-- Opening Marker --
/-- The requests of a repair are sent (R198 step 1, R199), each with what its notice will say of the crossing (R210). -/
def TenonDir.ask (d : TenonDir) (g : Nat) (r : Repair) (xs : List Cross) : TenonDir :=
  let d := r.steer.foldl (fun d e =>
    let x := xs.find? (fun x => x.wire == e.1)
    ({ d with reqs := d.reqs ++ [{ kind := 0, group := g, wire := e.1, spare := e.2, count := (x.map (·.count)).getD (d.count g e.1),
                                   cause := (xs.headD {}).cause }] } : TenonDir).frame (steerFrame g e.1 e.2 none)) d
  match r.retire with
  | some c => ({ d with reqs := d.reqs ++ [{ kind := 1, group := g, cause := c }] } : TenonDir).frame (retireFrame g c none)
  | none => d

/-- Wires of group g have crossed: the repair of R197 on a live link. While a request for the group is unanswered they wait
for it, because R197 starts from the assignments committed (R198). -/
def State.tenonCross (s : State) (n : Nat) (d : TDirId) (g : Nat) (xs : List Cross) : State :=
  let t := s.tdir n d
  if xs = [] ∨ t.gone g ∨ t.asked 1 g then s
  else if t.asked 0 g then s.setTdir n d { t with cross := t.cross ++ xs }
  else
    let r := t.repair g (xs.map (·.wire))
    let s := s.setTdir n d ((t.markBad g r.marks).ask g r xs)
    if r.marks = [] then s else s.mapChanged

/-- The crossings that waited for group g's request go on once it is answered. -/
def State.crossOn (s : State) (n : Nat) (d : TDirId) (g : Nat) : State :=
  let t := s.tdir n d
  (s.setTdir n d { t with cross := t.cross.filter (fun x => x.group != g) }).tenonCross n d g (t.cross.filter (fun x => x.group == g))

/-- A group found dead (R195). -/
def State.tenonDead (s : State) (n : Nat) (d : TDirId) (g cause : Nat) : State :=
  let t := s.tdir n d
  if t.gone g ∨ t.asked 1 g then s else s.setTdir n d (t.ask g { retire := some cause } [])

/-- TENON_THRESH.WIRE and the others (R212). -/
def State.wireThresh (s : State) : Nat := fld s.threshold 7 0
def State.leakMs (s : State) : Nat := fld s.threshold 23 16

/-- The repair of wire w of group g is committed or asked for already: it does not cross again. -/
def TenonDir.standsFor (t : TenonDir) (g w : Nat) : Bool :=
  t.held g 72 == w || t.held g 73 == w || t.reqs.any (fun r => r.kind == 0 && r.group == g && r.wire == w) ||
  t.cross.any (fun x => x.group == g && x.wire == w) || t.deferred.any (fun x => x.group == g && x.wire == w) ||
  ((w == 72 || w == 73) && t.held g w == 0x7E)

/-- Errors counted on wires of one group (R196). Those whose count has reached the threshold now in force are repaired together, in
ascending order (R214): at once while UP, at WAKE while PARKED. -/
def State.tenonCounts (s : State) (n : Nat) (d : TDirId) (g cause : Nat) (l : List (Nat × Nat)) : State :=
  let t := s.tdir n d
  if t.off g then s
  else
    let u := l.foldl (fun (u : TenonDir) e => { u with counts := Tab.put u.counts 0 (128 * g + e.1) (satAdd 8 (u.count g e.1) e.2) }) t
    let xs := ((List.range 76).filter (fun w => l.any (fun e => e.1 == w && decide (0 < e.2)) && decide (s.wireThresh ≤ u.count g w) &&
        !t.standsFor g w)).map
      (fun w => ({ group := g, wire := w, count := u.count g w, cause := cause } : Cross))
    let s := s.setTdir n d u
    match (s.tenon n).st with
    | 2 => s.tenonCross n d g xs
    | 3 => s.setTdir n d { u with deferred := u.deferred ++ xs }
    | _ => s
-- Closing Marker --
_Task_
Given the records above, restate word for word only the lines starting at the one with "def State.crossOn (s" and ending at the one with "(s.setTdir n d".

_Response to the exercise_
def State.crossOn (s : State) (n : Nat) (d : TDirId) (g : Nat) : State :=
  let t := s.tdir n d
  (s.setTdir n d { t with cross := t.cross.filter (fun x => x.group != g) }).tenonCross n d g (t.cross.filter (fun x => x.group == g))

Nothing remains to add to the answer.